What to work on
In the listing below, locate the lines that hold the string "completed". Copy those lines.

Supplied information

-- ==== Sys2Proof/Laws/Step.lean ====
section
/-! SUPPORT. Everything executing an instruction can do, and everything a step can do. -/

namespace Sys2Proof.Machine

/-- What a completed instruction does to the parts the invariant speaks of. -/
structure Went (s t : State) : Prop where
  outcome : t.outcome = .progressed
  status : t.status = s.status
  keys : t.keys = s.keys
  tone : t.tone = s.tone
  mem : t.mem = s.mem ∨ ∃ bs : Bytes, Config.fontSize ≤ s.base ∧ s.base + bs.length ≤ Config.memSize ∧
    t.mem = s.mem.storeBytes s.base bs
  pc : t.pc = s.pc + 2 ∨ t.pc = s.pc + 4 ∨ (∃ nnn, t.pc = addrOperand nnn) ∨
    (∃ nnn b, t.pc = addrOperand nnn + wide b) ∨ (∃ (k : Nat) (h : k < 16), t.pc = s.stack[k]'h + 2)
  stack : ∀ (k : Nat) (h : k < 16), t.stack[k]'h = s.stack[k]'h ∨ t.stack[k]'h = s.pc

/-- A result that is a completed next state. -/
def Progresses (s : State) (r : Result) : Prop := ∃ t, r = .next t ∧ Went s t

/-- `done` after updates that keep the parts of `Went`. -/
theorem Progresses.done {s u : State} (h1 : u.status = s.status) (h2 : u.keys = s.keys) (h3 : u.tone = s.tone)
    (h4 : u.mem = s.mem ∨ ∃ bs : Bytes, Config.fontSize ≤ s.base ∧ s.base + bs.length ≤ Config.memSize ∧
      u.mem = s.mem.storeBytes s.base bs)
    (h5 : u.pc = s.pc) (h6 : u.stack = s.stack) : Progresses s u.done :=
  ⟨_, rfl, rfl, h1, h2, h3, h4, .inl (by simp [h5]), fun k h => .inl (by simp [h6])⟩

/-- A skip completes. -/
theorem Progresses.skipIf (s : State) (b : Bool) : Progresses s (s.skipIf b) :=
  ⟨_, rfl, rfl, rfl, rfl, rfl, .inl rfl, by cases b <;> simp, fun _ _ => .inl rfl⟩

/-- A jump without a pop or a push completes. -/
theorem Progresses.jumpTo {s : State} {w : Word}
    (h : (∃ nnn, w = addrOperand nnn) ∨ (∃ nnn b, w = addrOperand nnn + wide b)) : Progresses s (s.jumpTo w) :=
  ⟨_, rfl, rfl, rfl, rfl, rfl, .inl rfl, .inr (.inr (h.imp id .inl)), fun _ _ => .inl rfl⟩

/-- Executing an instruction answers a next state: it raises a fault, or it is FX0A with no key pressed and it
blocks, or it completes. -/
theorem exec_cases (i : Instr) (s : State) :
    (∃ f, exec i s = .next (s.raise f)) ∨
    (∃ x, i = .ldVxK x ∧ s.lowestKey = none ∧ exec i s = .next (s.setOutcome .blocked)) ∨
    Progresses s (exec i s) := by
  cases i with
  | cls => exact .inr (.inr (.done rfl rfl rfl (.inl rfl) rfl rfl))
  | ret =>
    simp only [exec, execRet]
    rcases s.pop_cases with ⟨-, h⟩ | ⟨hk, _, -, h⟩
    · rw [h]; exact .inl ⟨_, rfl⟩
    · rw [h]
      exact .inr (.inr ⟨_, rfl, rfl, rfl, rfl, rfl, .inl rfl, .inr (.inr (.inr (.inr ⟨_, hk, rfl⟩))),
        fun _ _ => .inl rfl⟩)
  | jp nnn => exact .inr (.inr (.jumpTo (.inl ⟨nnn, rfl⟩)))
  | call nnn =>
    simp only [exec, execCall]
    rcases s.push_cases s.pc with ⟨-, h⟩ | ⟨hk, _, h⟩
    · rw [h]; exact .inl ⟨_, rfl⟩
    · rw [h]
      refine .inr (.inr ⟨_, rfl, rfl, rfl, rfl, rfl, .inl rfl, .inr (.inr (.inl ⟨nnn, rfl⟩)), fun k h => ?_⟩)
      show (s.stack.set s.sp.val s.pc hk)[k]'h = _ ∨ (s.stack.set s.sp.val s.pc hk)[k]'h = _
      rw [Vector.getElem_set]
      split
      · exact .inr rfl
      · exact .inl rfl
  | seByte => exact .inr (.inr (.skipIf _ _))
  | sneByte => exact .inr (.inr (.skipIf _ _))
  | seReg => exact .inr (.inr (.skipIf _ _))
  | ldByte => exact .inr (.inr (.done rfl rfl rfl (.inl rfl) rfl rfl))
  | addByte => exact .inr (.inr (.done rfl rfl rfl (.inl rfl) rfl rfl))
  | ldReg => exact .inr (.inr (.done rfl rfl rfl (.inl rfl) rfl rfl))
  | orReg => exact .inr (.inr (.done rfl rfl rfl (.inl rfl) rfl rfl))
  | andReg => exact .inr (.inr (.done rfl rfl rfl (.inl rfl) rfl rfl))
  | xorReg => exact .inr (.inr (.done rfl rfl rfl (.inl rfl) rfl rfl))
  | addReg => exact .inr (.inr (.done rfl rfl rfl (.inl rfl) rfl rfl))
  | subReg => exact .inr (.inr (.done rfl rfl rfl (.inl rfl) rfl rfl))
  | shr => exact .inr (.inr (.done rfl rfl rfl (.inl rfl) rfl rfl))
  | subnReg => exact .inr (.inr (.done rfl rfl rfl (.inl rfl) rfl rfl))
  | shl => exact .inr (.inr (.done rfl rfl rfl (.inl rfl) rfl rfl))
  | sneReg => exact .inr (.inr (.skipIf _ _))
  | ldI => exact .inr (.inr (.done rfl rfl rfl (.inl rfl) rfl rfl))
  | jpV0 nnn => exact .inr (.inr (.jumpTo (.inr ⟨nnn, _, rfl⟩)))
  | rnd => exact .inr (.inr (.done rfl rfl rfl (.inl rfl) rfl rfl))
  | drw x y n =>
    simp only [exec, execDrw]
    cases checkRead s.pc s.base n.toNat with
    | some f => exact .inl ⟨f, rfl⟩
    | none => exact .inr (.inr (.done rfl rfl rfl (.inl rfl) rfl rfl))
  | skp x =>
    simp only [exec, execSkp, State.skipOnKey]
    cases s.keyFlag (s.getV x) with
    | none => exact .inl ⟨_, rfl⟩
    | some b => exact .inr (.inr (.skipIf _ _))
  | sknp x =>
    simp only [exec, execSknp, State.skipOnKey]
    cases s.keyFlag (s.getV x) with
    | none => exact .inl ⟨_, rfl⟩
    | some b => exact .inr (.inr (.skipIf _ _))
  | ldVxDt => exact .inr (.inr (.done rfl rfl rfl (.inl rfl) rfl rfl))
  | ldVxK x =>
    simp only [exec, execLdVxK]
    cases h : s.lowestKey with
    | none => exact .inr (.inl ⟨x, rfl, rfl, rfl⟩)
    | some k => exact .inr (.inr (.done rfl rfl rfl (.inl rfl) rfl rfl))
  | ldDtVx => exact .inr (.inr (.done rfl rfl rfl (.inl rfl) rfl rfl))
  | ldStVx => exact .inr (.inr (.done rfl rfl rfl (.inl rfl) rfl rfl))
  | addI => exact .inr (.inr (.done rfl rfl rfl (.inl rfl) rfl rfl))
  | ldF => exact .inr (.inr (.done rfl rfl rfl (.inl rfl) rfl rfl))
  | ldB x =>
    simp only [exec, execLdB]
    cases h : checkWrite s.pc s.base 3 with
    | some f => exact .inl ⟨f, rfl⟩
    | none =>
      have hb := (checkWrite_none.mp h).resolve_left (by omega)
      exact .inr (.inr (.done rfl rfl rfl (.inr ⟨_, hb.1, by simpa using hb.2, rfl⟩) rfl rfl))
  | storeRegs x =>
    simp only [exec, execStoreRegs]
    cases h : checkWrite s.pc s.base (regCount x) with
    | some f => exact .inl ⟨f, rfl⟩
    | none =>
      have hb := (checkWrite_none.mp h).resolve_left (by simp [regCount])
      exact .inr (.inr (.done rfl rfl rfl (.inr ⟨_, hb.1, by simpa using hb.2, rfl⟩) rfl rfl))
  | loadRegs x =>
    simp only [exec, execLoadRegs]
    cases checkRead s.pc s.base (regCount x) with
    | some f => exact .inl ⟨f, rfl⟩
    | none =>
      obtain ⟨v, hv, -⟩ := s.loadRun_spec s.base (regCount x) (by have := x.isLt; simp only [regCount]; omega)
      rw [hv]
      exact .inr (.inr (.done rfl rfl rfl (.inl rfl) rfl rfl))

/-- A step of a running block: the fetch fails, the word is illegal, or the instruction at PC is executed and the
step ends. -/
theorem step_running {s : State} (h : s.status = .running) :
    (¬ s.pc.toNat + 1 < Config.memSize ∧ ∃ f, step s = .next (s.raise f).finish) ∨
    (s.pc.toNat + 1 < Config.memSize ∧ ∃ w, s.fetch = .ok w ∧
      ((∃ e, decode w = .error e ∧ step s = .next (s.raise (.decodeError w s.pc)).finish) ∨
       (∃ i t, decode w = .ok i ∧ exec i s = .next t ∧ step s = .next t.finish))) := by
  by_cases hp : s.pc.toNat + 1 < Config.memSize
  · refine .inr ⟨hp, _, s.fetch_ok hp, ?_⟩
    unfold step
    rw [h, s.fetch_ok hp]
    dsimp only
    cases hd : decode (wordOfBytes (s.mem.read s.pc.toNat) (s.mem.read (s.pc.toNat + 1))) with
    | error e => exact .inl ⟨e, rfl, rfl⟩
    | ok i =>
      right
      rcases exec_cases i s with ⟨f, hx⟩ | ⟨x, -, -, hx⟩ | ⟨t, hx, -⟩ <;>
        exact ⟨i, _, rfl, hx, by simp only [hx]⟩
  · refine .inl ⟨hp, .memoryBounds (if s.pc.toNat = 0xFFF then 0x1000 else s.pc.toNat) .fetch s.pc, ?_⟩
    unfold step
    rw [h, s.fetch_error hp]

/-- A Faulted block has no step. -/
theorem step_faulted {s : State} {f : Fault} (h : s.status = .faulted f) : step s = .fault f := by
  unfold step; rw [h]

end Sys2Proof.Machine
end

Expected output
/-- What a completed instruction does to the parts the invariant speaks of. -/
/-- A result that is a completed next state. -/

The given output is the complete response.